*** Opening Data for analysis ***

-- ==== Sys2Proof/Reference.lean ====
section
/-! DEFINITION. A second reading of the controller, for the refinement statement only: R109 as one function over a flat
machine, memory as a function, `pc` a number, dispatch by the numeric code of R76, the arithmetic as 32-bit vector
operations instead of exact integers. The machine does not use it. -/

namespace Sys2Proof.Reference

open Sys2Proof.Machine

/-- The flat machine. -/
structure Baby where
  size : Nat
  mem : Nat → Word
  acc : Word
  pc : Nat
  ir : Word
  ctrl : Ctrl

/-- `Op[code](s, n)`: the new state, the event, and whether `pc` was written (R106, R120 to R174). Codes are 0..15. -/
def op (code n : Nat) (b : Baby) : Baby × Event × Bool :=
  let m := b.mem (n % b.size)
  let here : Word := BitVec.ofNat 32 b.pc
  let put (w : Word) : Baby × Event × Bool := ({ b with acc := w }, .none, false)
  match code with
  | 0 => ({ b with pc := n }, .none, true)
  | 1 => ({ b with pc := b.pc + n }, .none, true)
  | 2 => put (-m)
  | 3 => ({ b with mem := fun a => if a = n % b.size then b.acc else b.mem a }, .none, false)
  | 4 => put (b.acc - m)
  | 5 => put (b.acc - m)
  | 6 => (b, .cmp here b.acc.toInt m.toInt, false)
  | 7 => ({ b with ctrl := .halted }, .halt here, false)
  | 8 => put (b.acc + m)
  | 9 => put (b.acc * m)
  | 10 => if m = 0 then (b, .divZero here, false) else put (b.acc.sdiv m)
  | 11 => put (b.acc &&& m)
  | 12 => put (b.acc ||| m)
  | 13 => put (b.acc ^^^ m)
  | 14 => put (b.acc <<< (m.toNat % 32))
  | 15 => put (b.acc.sshiftRight (m.toNat % 32))
  | _ => (b, .none, false)

/-- `step(s)`, line by line as R109 writes it. -/
def step (b : Baby) : Baby × StepReturn :=
  if b.ctrl ≠ .running then (b, { ran := false, stillRunning := false, event := .none })
  else if b.pc ≥ b.size then
    ({ b with ctrl := .faulted },
      { ran := false, stillRunning := false, event := .fetchFault (BitVec.ofNat 32 b.pc) })
  else
    let f : Baby := { b with ir := b.mem b.pc }
    if f.pc = 0 then ({ f with pc := 1 }, { ran := true, stillRunning := true, event := .skip })
    else
      let r := op (codeField f.ir) (operandField f.ir) f
      let t : Baby := if r.2.2 then r.1 else { r.1 with pc := r.1.pc + 1 }
      (t, { ran := true, stillRunning := t.ctrl == .running, event := r.2.1 })

/-- The flat machine a state of the model stands for. -/
def flat (s : State) : Baby where
  size := s.memSize.words
  mem := Memory.read s.mem
  acc := s.acc
  pc := s.pc.toNat
  ir := s.ir
  ctrl := s.ctrl

end Sys2Proof.Reference
end

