-- ==== Sys2Proof/Laws/Step.lean ====
section
/-! SUPPORT. The four cases of a step, said once; every invariant is derived from them. -/

namespace Sys2Proof.Machine

/-- What one step does. The cases exclude each other and cover every state. -/
inductive StepCase (s t : State) : Prop where
  | stopped (h : s.ctrl ≠ .running)
      (ht : t = s.setRet { ran := false, stillRunning := false, event := .none })
  | fetchRange (h : s.ctrl = .running) (hpc : s.memSize.words ≤ s.pc.toNat)
      (ht : t = (s.setCtrl .faulted).setRet
        { ran := false, stillRunning := false, event := .fetchFault s.pc })
  | skipped (h : s.ctrl = .running) (hpc : s.pc = 0)
      (ht : t = ((s.setIr (Memory.read s.mem 0)).setPc 1).report .skip)
  | executed (h : s.ctrl = .running) (hpc : s.pc ≠ 0) (hlt : s.pc.toNat < s.memSize.words)
      (hex : exec (decode (Memory.read s.mem s.pc.toNat)) (s.setIr (Memory.read s.mem s.pc.toNat)) = .next t)
      (ht : Executed (decode (Memory.read s.mem s.pc.toNat)) (s.setIr (Memory.read s.mem s.pc.toNat)) t)

theorem step_of_executes {s : State} (h : s.ctrl = .running) (hpc : s.pc ≠ 0)
    (hlt : s.pc.toNat < s.memSize.words) :
    step s = exec (decode (Memory.read s.mem s.pc.toNat)) (s.setIr (Memory.read s.mem s.pc.toNat)) := by
  rw [step, cycle_of_fetch h hlt, afterFetch, if_neg (by simpa using hpc), State.setIr_ir]

theorem step_of_skip {s : State} (h : s.ctrl = .running) (hpc : s.pc = 0) :
    step s = .next (((s.setIr (Memory.read s.mem 0)).setPc 1).report .skip) := by
  have h0 : s.pc.toNat = 0 := by simp [hpc]
  rw [step, cycle_of_fetch h (by rw [h0]; exact MemSize.words_pos _), afterFetch, if_pos (by simpa using hpc), h0]
  rfl

/-- Every step answers a next state, by one of the four cases. -/
theorem step_cases (s : State) : ∃ t, step s = .next t ∧ StepCase s t := by
  by_cases hr : s.ctrl = .running
  · by_cases hlt : s.pc.toNat < s.memSize.words
    · by_cases hpc : s.pc = 0
      · exact ⟨_, step_of_skip hr hpc, .skipped hr hpc rfl⟩
      · obtain ⟨t, ht, he⟩ := exec_executed (decode (Memory.read s.mem s.pc.toNat))
          (s.setIr (Memory.read s.mem s.pc.toNat))
        exact ⟨t, (step_of_executes hr hpc hlt).trans ht, .executed hr hpc hlt ht he⟩
    · exact ⟨_, cycle_of_out_of_range hr (by omega), .fetchRange hr (by omega) rfl⟩
  · exact ⟨_, cycle_of_stopped hr, .stopped hr rfl⟩

/-- The inversion of a step that answered `t`. -/
theorem step_inv {s t : State} (h : step s = .next t) : StepCase s t := by
  obtain ⟨t', ht', hc⟩ := step_cases s
  rw [h] at ht'
  cases ht'
  exact hc

end Sys2Proof.Machine
end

*** Closing Data for analysis ***

Task = Above are the records; repeat exactly the lines from the one holding "4 => put (b.acc - m)" down to the one holding "put (b.acc.sdiv m)", end lines included.

Written answer =
  | 4 => put (b.acc - m)
  | 5 => put (b.acc - m)
  | 6 => (b, .cmp here b.acc.toInt m.toInt, false)
  | 7 => ({ b with ctrl := .halted }, .halt here, false)
  | 8 => put (b.acc + m)
  | 9 => put (b.acc * m)
  | 10 => if m = 0 then (b, .divZero here, false) else put (b.acc.sdiv m)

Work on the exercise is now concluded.